3.1.2.3. PAGE STRUCTURE
To transmit files that are discontinuous, FTP defines a page structure. Files of this type are sometimes known as "random access files" or even as "holey files". In these files there is sometimes other information associated with the file as a whole (e.g., a file descriptor), or with a section of the file (e.g., page access controls), or both. In FTP, the sections of the file are called pages.
To provide for various page sizes and associated information, each page is sent with a page header. The page header has the following defined fields:
Header Length
The number of logical bytes in the page header including this byte. The minimum header length is 4.
Page Index
The logical page number of this section of the file. This is not the transmission sequence number of this page, but the index used to identify this page of the file.
Data Length
The number of logical bytes in the page data. The minimum data length is 0.
Page Type
The type of page this is. The following page types are defined:
-
0 = Last Page - This is used to indicate the end of a paged structured transmission. The header length must be 4, and the data length must be 0.
-
1 = Simple Page - This is the normal type for simple paged files with no page level associated control information.
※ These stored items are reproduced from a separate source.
-- ==== Sys2Proof/Machine/Fp.lean ====
section
/-! DEFINITION. Machine/Fp.lean: the arithmetic of NUM (00_scope.md R9, R17), for every format of
Config.lean. A value is a NaN, an infinity, or an exact multiple of 2^−1074, binary64's smallest
subnormal. An operation on finite values is computed exactly on integers and narrowed once to NUM, to
nearest with ties to even, subnormals kept. -/

namespace Sys2Proof.Machine

/-- A NUM value. `fin neg mag` is (−1)^neg × mag × 2^−1074, so both zeros are there; a NaN keeps its
pattern. -/
inductive Fp where
  | nan (pattern : F64)
  | inf (neg : Bool)
  | fin (neg : Bool) (mag : Nat)
  deriving DecidableEq, Repr

/-- The magnitude of 1.0 in units of 2^−1074. -/
@[irreducible] def unitMag : Nat := 2 ^ 1074

/-- Magnitudes from here up are beyond the largest finite value: 2^1024 in units of 2^−1074. -/
@[irreducible] def infMag : Nat := 2 ^ 2098

/-- The value of a binary64 pattern. -/
def Fp.decode (w : F64) : Fp :=
  let neg := w.msb
  let e := w.toNat / 2 ^ 52 % 2 ^ 11
  let f := w.toNat % 2 ^ 52
  if e = 2047 then (if f = 0 then .inf neg else .nan w)
  else if e = 0 then .fin neg f
  else .fin neg ((2 ^ 52 + f) * 2 ^ (e - 1))

/-- The low 63 bits of the pattern of a finite magnitude. -/
def magBits (mag : Nat) : Nat :=
  let k := mag.log2 - 52
  k * 2 ^ 52 + mag / 2 ^ k

/-- The sign bit of a pattern. -/
def signBit (neg : Bool) : Nat := if neg then 2 ^ 63 else 0

/-- The binary64 pattern of a value. -/
def Fp.toWord : Fp → F64
  | .nan p => p
  | .inf neg => BitVec.ofNat 64 (signBit neg + 0x7FF0000000000000)
  | .fin neg mag => BitVec.ofNat 64 (signBit neg + magBits mag)

/-- The magnitude of NUM nearest to n / d, ties to even, before overflow: `precision` significant bits, or a
multiple of the smallest subnormal where that is coarser. -/
def roundMag (nf : NumFormat) (n d : Nat) : Nat :=
  let k := max ((n / d).log2 + 1 - nf.precision) nf.quantumExp
  let u := d * 2 ^ k
  let q := n / u
  let r := n % u
  (if u < 2 * r ∨ (2 * r = u ∧ q % 2 = 1) then q + 1 else q) * 2 ^ k

/-- The value nearest to (−1)^neg × n / d units; infinite when the rounded magnitude is too large. -/
def Fp.ofRatio (nf : NumFormat) (neg : Bool) (n d : Nat) : Fp :=
  let m := roundMag nf n d
  if m < 2 ^ nf.limitExp then .fin neg m else .inf neg

/-- The value of NUM nearest to a value; a NaN keeps its pattern. -/
def Fp.round (nf : NumFormat) : Fp → Fp
  | .nan p => .nan p
  | .inf neg => .inf neg
  | .fin neg mag => .ofRatio nf neg mag 1

/-- The NUM value a word carries. A binary64 pattern that is no value of a narrower NUM counts as the
nearest one (log 1). -/
def Fp.ofWord (nf : NumFormat) (w : F64) : Fp := Fp.round nf (Fp.decode w)

/-- The NaN an operation produces: a quiet NaN whose sign and payload are free (log 2). -/
def nanResult (op : NumOp) (x y : Fp) : Fp :=
  .nan ((Config.nanFree op x.toWord y.toWord &&& 0x8007FFFFFFFFFFFF#64) ||| 0x7FF8000000000000#64)

/-- (−1)^neg × mag as an integer. -/
def signedMag (neg : Bool) (mag : Nat) : Int := if neg then -(mag : Int) else (mag : Int)

/-- The value nearest to an exact sum; an exact zero is −0 only when `negZero`. -/
def Fp.ofInt (nf : NumFormat) (z : Int) (negZero : Bool) : Fp :=
  if z = 0 then .fin negZero 0 else .ofRatio nf (decide (z < 0)) z.natAbs 1

/-- x + y -/
def Fp.add (nf : NumFormat) (x y : Fp) : Fp :=
  match x, y with
  | .fin s a, .fin t b => .ofInt nf (signedMag s a + signedMag t b) (s && t)
  | .fin _ _, .inf t => .inf t
  | .inf s, .fin _ _ => .inf s
  | .inf s, .inf t => if s = t then .inf s else nanResult .add x y
  | .nan _, _ => nanResult .add x y
  | _, .nan _ => nanResult .add x y

/-- x − y -/
def Fp.sub (nf : NumFormat) (x y : Fp) : Fp :=
  match x, y with
  | .fin s a, .fin t b => .ofInt nf (signedMag s a - signedMag t b) (s && !t)
  | .fin _ _, .inf t => .inf !t
  | .inf s, .fin _ _ => .inf s
  | .inf s, .inf t => if s = t then nanResult .sub x y else .inf s
  | .nan _, _ => nanResult .sub x y
  | _, .nan _ => nanResult .sub x y

/-- x × y -/
def Fp.mul (nf : NumFormat) (x y : Fp) : Fp :=
  match x, y with
  | .fin s a, .fin t b => .ofRatio nf (s ^^ t) (a * b) unitMag
  | .fin s a, .inf t => if a = 0 then nanResult .mul x y else .inf (s ^^ t)
  | .inf s, .fin t b => if b = 0 then nanResult .mul x y else .inf (s ^^ t)
  | .inf s, .inf t => .inf (s ^^ t)
  | .nan _, _ => nanResult .mul x y
  | _, .nan _ => nanResult .mul x y

/-- x ÷ y -/
def Fp.div (nf : NumFormat) (x y : Fp) : Fp :=
  match x, y with
  | .fin s a, .fin t b =>
    if b = 0 then (if a = 0 then nanResult .div x y else .inf (s ^^ t))
    else .ofRatio nf (s ^^ t) (a * unitMag) b
  | .fin s _, .inf t => .fin (s ^^ t) 0
  | .inf s, .fin t _ => .inf (s ^^ t)
  | .inf _, .inf _ => nanResult .div x y
  | .nan _, _ => nanResult .div x y
  | _, .nan _ => nanResult .div x y

/-- floor(x), exact; the identity on NaN, infinities and zeros. -/
def Fp.floor (x : Fp) : Fp :=
  match x with
  | .fin false a => .fin false (a / unitMag * unitMag)
  | .fin true a => .fin true ((a + (unitMag - 1)) / unitMag * unitMag)
  | .inf s => .inf s
  | .nan p => .nan p

/-- The value on the extended line, in units; none for a NaN. −0 and +0 have one value. -/
def Fp.value (x : Fp) : Option Int :=
  match x with
  | .fin s a => some (signedMag s a)
  | .inf s => some (signedMag s infMag)
  | .nan _ => none

/-- x < y, false when either is a NaN. -/
def Fp.lt (x y : Fp) : Bool :=
  match x.value, y.value with
  | some a, some b => decide (a < b)
  | _, _ => false

/-- x ≤ y, false when either is a NaN. -/
def Fp.le (x y : Fp) : Bool :=
  match x.value, y.value with
  | some a, some b => decide (a ≤ b)
  | _, _ => false

/-- x == y: −0 == +0, and no NaN equals anything. -/
def Fp.eq (x y : Fp) : Bool :=
  match x.value, y.value with
  | some a, some b => decide (a = b)
  | _, _ => false

/-- An integer below 2^53, exactly (45_update_mixer.md R200). -/
def Fp.ofNat (n : Nat) : Fp := .fin false (n * unitMag)

/-- +0 -/
abbrev Fp.zero : Fp := .fin false 0
/-- 1 -/
abbrev Fp.one : Fp := .fin false unitMag
/-- −1 -/
abbrev Fp.negOne : Fp := .fin true unitMag
/-- 2 -/
abbrev Fp.two : Fp := .fin false (2 * unitMag)
/-- 3 -/
abbrev Fp.three : Fp := .fin false (3 * unitMag)
/-- 4 -/
abbrev Fp.four : Fp := .fin false (4 * unitMag)
/-- 0.25 -/
abbrev Fp.quarter : Fp := .fin false (unitMag / 4)
/-- 0.5 -/
abbrev Fp.half : Fp := .fin false (unitMag / 2)
/-- 0.75 -/
abbrev Fp.threeQuarters : Fp := .fin false (3 * (unitMag / 4))

/-- y where −b ≤ y ≤ b, else +0: a free value confined to a stated bound. -/
def Fp.within (b y : Fp) : Fp :=
  match b.value, y.value with
  | some c, some v => if -c ≤ v ∧ v ≤ c then y else .zero
  | _, _ => .zero

end Sys2Proof.Machine
end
The header length must be 4.
-
2 = Descriptor Page - This type is used to transmit the descriptive information for the file as a whole.
-
3 = Access Controlled Page - This type includes an additional header field for paged files with page level access control information. The header length must be 5.
Optional Fields
Further header fields may be used to supply per page control information, for example, per page access control.
All fields are one logical byte in length. The logical byte size is specified by the TYPE command. See Appendix I for further details and a specific case at the page structure.
Note: A file must be stored and retrieved with the same parameters if the retrieved version is to be identical to the version originally transmitted. Conversely, FTP implementations must return a file identical to the original if the parameters used to store and retrieve a file are the same.